Copy-Item .env.example .env

2. Edit .env File

Update with your actual credentials:

# Database (TimescaleDB Container - used for both timeseries and image metadata)
DB_HOST=localhost
DB_PORT=5432
DB_NAME=agritwin_db
DB_USER=postgres
DB_PASSWORD=agritwin-gh

# MinIO Configuration
MINIO_ENDPOINT=localhost:9000
MINIO_ACCESS_KEY=minioadmin
MINIO_SECRET_KEY=minioadmin
MINIO_SECURE=false

Database Setup

Note: Image metadata tables will be added to your existing agritwin_db database.

🐳 Docker Users: See POSTGRES_DOCKER_SETUP.md for complete Docker-specific commands.

1. Identify Your PostgreSQL Container

# List running containers
docker ps

# Or list all containers
docker ps -a

2. Run Schema in Existing Database

The image metadata tables will be created in your existing agritwin_db database:

Via Docker (PowerShell):

# Run schema using Get-Content (PowerShell doesn't support < redirection)
Get-Content database/schema/image_metadata.sql | docker exec -i agritwin-timescaledb psql -U postgres -d agritwin_db

If you have psql installed locally:

psql -h localhost -U postgres -d agritwin_db -f database/schema/image_metadata.sql

3. Verify Tables Created

# Via Docker
docker exec -i agritwin-timescaledb psql -U postgres -d agritwin_db -c "\dt"
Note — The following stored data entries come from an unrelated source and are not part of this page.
/-- Settles O28: operation by operation, by the acceptance, and by what a step of a running ENCODE does. -/
theorem encoderAndBuildRaiseNothing : Obligations.EncoderAndBuildRaiseNothing := by
  refine ⟨fun s t i hi h => exec_keeps_status hi h, fun s t i hi h => ?_, fun s t hb hop h => ?_⟩
  · obtain ⟨a, rfl⟩ | rfl := hi
    · exact encodeCommand_status h
    · exact encodeCommand_status h
  · obtain ⟨herr, ⟨_, hs, _⟩ | ⟨_, hs, _⟩⟩ := (unitTurn_eq_next h).encode_status hb hop
    · exact ⟨herr, .inl hs⟩
    · exact ⟨herr, .inr hs⟩

/-- Settles O4: the count map, and `CNT` after a group and after the tail. -/
theorem countSelectsGroupOperation : Obligations.CountSelectsGroupOperation := by
  refine ⟨rfl, rfl, rfl, rfl, fun s t hb hop _ h => ?_⟩
  obtain ⟨_, ⟨hg, _, hc⟩ | ⟨hg, _, hc⟩⟩ := (unitTurn_eq_next h).encode_status hb hop
  · rw [if_pos hg, hc]
  · rw [if_neg (Nat.not_lt.mpr hg), hc]

end Sys2Proof.Machine

namespace Sys2Proof.Machine

open Sys2Proof.Safety

/-! ## Reset (70_reset_and_hazards.md R142, R153) -/

/-- Reset treats the unit in focus as it treats every other. -/
theorem unitsOf_applyReset (s : State) : unitsOf (applyReset s) = resetOthers s.freeCtr (unitsOf s) := rfl

theorem getElem?_resetOthers (n : Nat) (us : List UnitState) (k : Nat) :
    (resetOthers n us)[k]? = us[k]?.map fun u => u.onReset (Config.freeOut (n + k)) := by
  induction us generalizing n k with
  | nil => rfl
  | cons u us ih =>
    cases k with
    | zero => rfl
    | succ k => simp only [resetOthers, List.getElem?_cons_succ, ih, Nat.add_right_comm, Nat.add_assoc]

/-- Reset keeps of every unit what `onReset` keeps. -/
theorem map_resetOthers {β : Type} {f : UnitState → β} (hf : ∀ u bs, f (u.onReset bs) = f u) (n : Nat)
    (us : List UnitState) : (resetOthers n us).map f = us.map f := by
  induction us generalizing n with
  | nil => rfl
  | cons u us ih => simp only [resetOthers, List.map_cons, hf, ih]

theorem length_resetOthers (n : Nat) (us : List UnitState) : (resetOthers n us).length = us.length := by
  simpa using congrArg List.length (map_resetOthers (f := fun _ => ()) (fun _ _ => rfl) n us)

/-- Reset leaves `OUT` of a unit that runs no command. -/
theorem onReset_outBuf_of_not_busy {u : UnitState} (h : u.state ≠ .busy) (bs : List Byte) :
    (u.onReset bs).outBuf = u.outBuf :=
  if_neg h

/-- Settles O13: the one state reset answers, its units one by one. -/
theorem resetTakesEffectInOneStep : Obligations.ResetTakesEffectInOneStep := by
  intro s es he
  have hunits : unitsOf (applyReset (s.withEvents es)) = resetOthers s.freeCtr (unitsOf s) := unitsOf_applyReset _
  refine ⟨applyReset (s.withEvents es), step_of_reset he, rfl, rfl, rfl, rfl, rfl, rfl, ?_, ?_, ?_, ?_⟩
  · rw [hunits, length_resetOthers]
  · intro u hu
    rw [hunits] at hu
    obtain ⟨v, -, bs, rfl⟩ := mem_resetOthers hu
    exact ⟨rfl, rfl, rfl⟩
  · rw [hunits, map_resetOthers fun _ _ => rfl]
  · intro k u v hu hv hb
    rw [hunits, getElem?_resetOthers, hu] at hv
    cases hv
    exact onReset_outBuf_of_not_busy hb _
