/-! ### Confirmed and departed valves (spec 06 R94, R96, R104, R108, R109) -/

/-- The three valves of a lineup stand confirmed OPEN. -/
def State.lineOpen (s : State) (g : Nat) : Bool :=
  s.confirmedAt (.suction g) .opened && s.confirmedAt (.overboard g) .opened &&
    (s.station g).active.any fun t => s.confirmedAt (.tank t) .opened

/-- A station in LINEUP whose line is open commands START and enters PRIMING (R104). -/
def State.lineupTest (g : Nat) (s : State) : State :=
  if (s.station g).state = .lineup ∧ s.lineOpen g = true then
    (s.commandPump g .runFull).updStation g fun st =>
      { st with state := .priming, deadline := some (later s.clock st.priming) }
  else s

/-- START or FULL may be issued: SV, OV and a tank valve the station owns are confirmed OPEN (R99). -/
def State.mayPump (s : State) (g : Nat) : Bool :=
  s.confirmedAt (.suction g) .opened && s.confirmedAt (.overboard g) .opened &&
    (s.ownedTanks g).any fun t => s.confirmedAt (.tank t) .opened

/-- The old tank valve of a changeover has been released: RUN FULL and DISCHARGE, or a trip where the pump may not run
(R108, R99). -/
def State.changeoverTest (g : Nat) (s : State) : State :=
  if (s.station g).state = .changeover ∧ (s.station g).closing = [] then
    if s.mayPump g then (s.commandPump g .runFull).enterDischarge g else s.trip g .valveLost
  else s

/-- The station of a valve: the owner of a tank valve, the group of a line valve (section 6.2). -/
def State.stationOf (s : State) : ValveId → Option Nat
  | .tank t => (s.valve (.tank t)).owner
  | .suction g => some g
  | .overboard g => some g

/-- A station answers a valve of its own that has been confirmed as commanded. -/
def State.valveConfirmed (v : ValveId) (s : State) : State :=
  match s.stationOf v with
  | none => s
  | some g =>
    match v with
    | .tank t =>
      if (s.valve v).commanded = .shut then ((s.releaseIfShut t).changeoverTest g).closingTest g
      else if (s.station g).state = .changeover ∧ (s.station g).active = some t then
        (s.station g).closing.foldl (fun s t => s.shutTank t) s
      else s.lineupTest g
    | _ => (s.lineupTest g).closingTest g

/-- The reported position of a command carried out. -/
def ValveCommand.reported : ValveCommand → ValveReported
  | .opened => .opened
  | .shut => .shut

/-- A report's position as the valve record holds it. -/
def PositionReport.reported : PositionReport → ValveReported
  | .shut => .shut
  | .opened => .opened
  | .moving => .moving
  | .fault => .fault

/-- A VALVE POSITION report recorded and answered (R94, R96). -/
def State.valveReport (v : ValveId) (p : ValveReported) (s : State) : State :=
  let x := s.valve v
  if p = x.commanded.reported then
    (s.updValve v ({ · with reported := p, confirmed := true, deadline := none })).valveConfirmed v
  else if x.confirmed then
    let s' := s.updValve v ({ · with reported := p, confirmed := false })
    match s'.stationOf v with
    | some g => s'.tripWorking g .valveLost
    | none => s'
  else s.updValve v ({ · with reported := p })
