-- ==== Sys2Proof/Machine/Power.lean ====
section
/-! DEFINITION. The commands of the supply, the Time Base, RESET_N, the profile memory and PFAIL (spec 00 R1, spec 11 R163
to R167). -/

namespace Sys2Proof.Machine

/-- What the record memory and the retention marker hold across a loss of power: nothing else is kept. -/
def State.retained (s : State) : State :=
  { State.reset with
    pending := s.pending, holds := s.holds, tanks := s.tanks, items := s.items, berth := s.berth
    settings := s.settings, pours := { s.pours with computationsOwed := 0 }
    ballast := { s.ballast with kept := [] }, channels := s.channels, startUp.marker := s.startUp.marker
    draws := s.draws }

/-- POWER_ON: the count starts at 0 and the part is held in RESET (R1, R163). -/
def execPowerOn (s : State) : Host.Outcome State Fault Refusal :=
  .next (if s.powered then s else s.retained)

/-- POWER_LOSS: the count ends, and only the record memory and the marker are kept (R1, spec 11). -/
def execPowerLoss (s : State) : Host.Outcome State Fault Refusal :=
  .next (if s.powered then { s.retained with powered := false } else s)

/-- TIME_BASE_TICK: the count grows by one, and so does each tank's sounding age (R1, R14). -/
def execTimeBaseTick (s : State) : Host.Outcome State Fault Refusal :=
  .next
    (if s.powered then
      { s with clock := s.clock + 1, tanks := if s.ready then s.tanks.map Tank.older else s.tanks }
    else s)

/-- RESET entered: the links are silent, the engine stops, and the record memory and the marker stand (R163, spec 08
R142, spec 12 R175). -/
def State.enterReset (s : State) : State :=
  { s with
    startUp.phase := .reset, engine := .idle, pours.computationsOwed := 0, ballast.kept := [], ship := .idle
    terminal := .cleared, field := { s.field with outbound := [], sending := none, receiving := none } }

/-- RESET_N_ASSERT, from any state (R163). -/
def execResetNAssert (s : State) : Host.Outcome State Fault Refusal :=
  .next (if s.powered then s.enterReset else s)

/-- RESET_N_RELEASE: the straps, LOCK and RETAIN are sampled and LOADING is entered (R163). -/
def execResetNRelease (psel : BitVec 4) (lock : Lock) (retain : Bool) (s : State) :
    Host.Outcome State Fault Refusal :=
  .next
    (if s.powered ∧ s.startUp.phase = .reset then
      { s.enterLoading psel false with startUp.lock := lock, startUp.retain := retain }
    else s)

/-- PROFILE_READ_COMPLETE: the image in the slot of the profile index is checked, and the part enters READY or PROFILE FAULT (R164 to R166). -/
def execProfileReadComplete (read : ProfileRead) (s : State) : Host.Outcome State Fault Refusal :=
  .next
    (if s.powered ∧ s.startUp.phase = .loading then
      match imageFinding (read.slot s.startUp.index) read.hull with
      | some f => s.enterFault f
      | none => s.loadClean (read.slot s.startUp.index) read.hull
    else s)

/-- PROFILE_READ_TIMEOUT: a read not complete two seconds after it began gives NO IMAGE (R163). -/
def execProfileReadTimeout (s : State) : Host.Outcome State Fault Refusal :=
  .next
    (if s.powered ∧ s.startUp.phase = .loading ∧ 2 ≤ elapsed s.startUp.readStart s.clock then
      s.enterFault .noImage
    else s)

/-- The marker written valid at the assertion of PFAIL in READY (R167). -/
def State.writeMarker (s : State) : State :=
  let u := s.startUp
  { s with
    startUp.marker := { valid := true, index := u.index, check := u.imageCheck.getD 0, purge := u.purgeRunning } }

/-- The Loader Interlock at the assertion of PFAIL: released is cleared on both channels, and both are derived; the records
exist in READY and in PROFILE FAULT (spec 07 R118, R128). -/
def State.pfailChannels (s : State) : State :=
  ((s.updChannel .l1 ({ · with released := false })).updChannel .l2 ({ · with released := false })).deriveBoth
    [.l1, .l2]

/-- PFAIL_ASSERT: link frames half received are discarded and nothing is owed on the ship link (R167, spec 08 R130,
spec 09 R143, spec 12 R171). -/
def execPfailAssert (s : State) : Host.Outcome State Fault Refusal :=
  .next
    (if s.powered ∧ s.pfail = false then
      let s1 :=
        { s with
          pfail := true, ship.busyOwed := none, ship.receiving := none, terminal.receiving := none
          field.receiving := none }
      let s2 := if s.ready then s1.writeMarker else s1
      if s.hasChannels then s2.pfailChannels else s2
    else s)

/-- The tally deadlines that passed under PFAIL expire at its end (spec 07 R128). -/
def State.expireTallies (s : State) : State :=
  unordered (fun l s => expired (s.channel l).deadline s.clock)
    (fun l s => if expired (s.channel l).deadline s.clock then s.expireTallyTimer l else s) [.l1, .l2] s

/-- The end of PFAIL in READY: the marker is made invalid, the silence watch restarts, deadlines that passed expire, and
kept changes are taken (R167, spec 06 R115, spec 12 R173). -/
def State.resumeReady (s : State) : State :=
  { s with startUp.marker := { s.startUp.marker with valid := false } }.restartSilence.expireTallies.takeDeferred

/-- PFAIL_DEASSERT without loss of power: the ship port is IDLE, and a part in READY resumes (R167, spec 09 R143). -/
def execPfailDeassert (s : State) : Host.Outcome State Fault Refusal :=
  .next
    (if s.powered ∧ s.pfail = true then
      let s' := { s with pfail := false, ship := .idle }
      if s.ready then s'.resumeReady else s'
    else s)

end Sys2Proof.Machine
end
# You should see your existing tables PLUS:
# image_metadata
# image_annotations
# image_access_log

Running MinIO

Start MinIO Server

If using Docker:

docker start minio

If using binary:

./minio.exe server E:\minio-data --console-address ":9001"

Verify MinIO is Running

# Test connection (from Python)
python -c "from minio import Minio; client = Minio('localhost:9000', 'minioadmin', 'minioadmin123', secure=False); print('Connected:', client.bucket_exists('test') or True)"

Uploading Images

Basic Upload

Upload all three image datasets:

python scripts/upload_images_to_minio.py

Dry Run (Test without uploading)

python scripts/upload_images_to_minio.py --dry-run

Custom Batch Size

# Process 50 images at a time
python scripts/upload_images_to_minio.py --batch-size 50

Upload Specific Directory

# Upload only disease images
python scripts/upload_images_to_minio.py --directories "data/external/Tomato Diseases"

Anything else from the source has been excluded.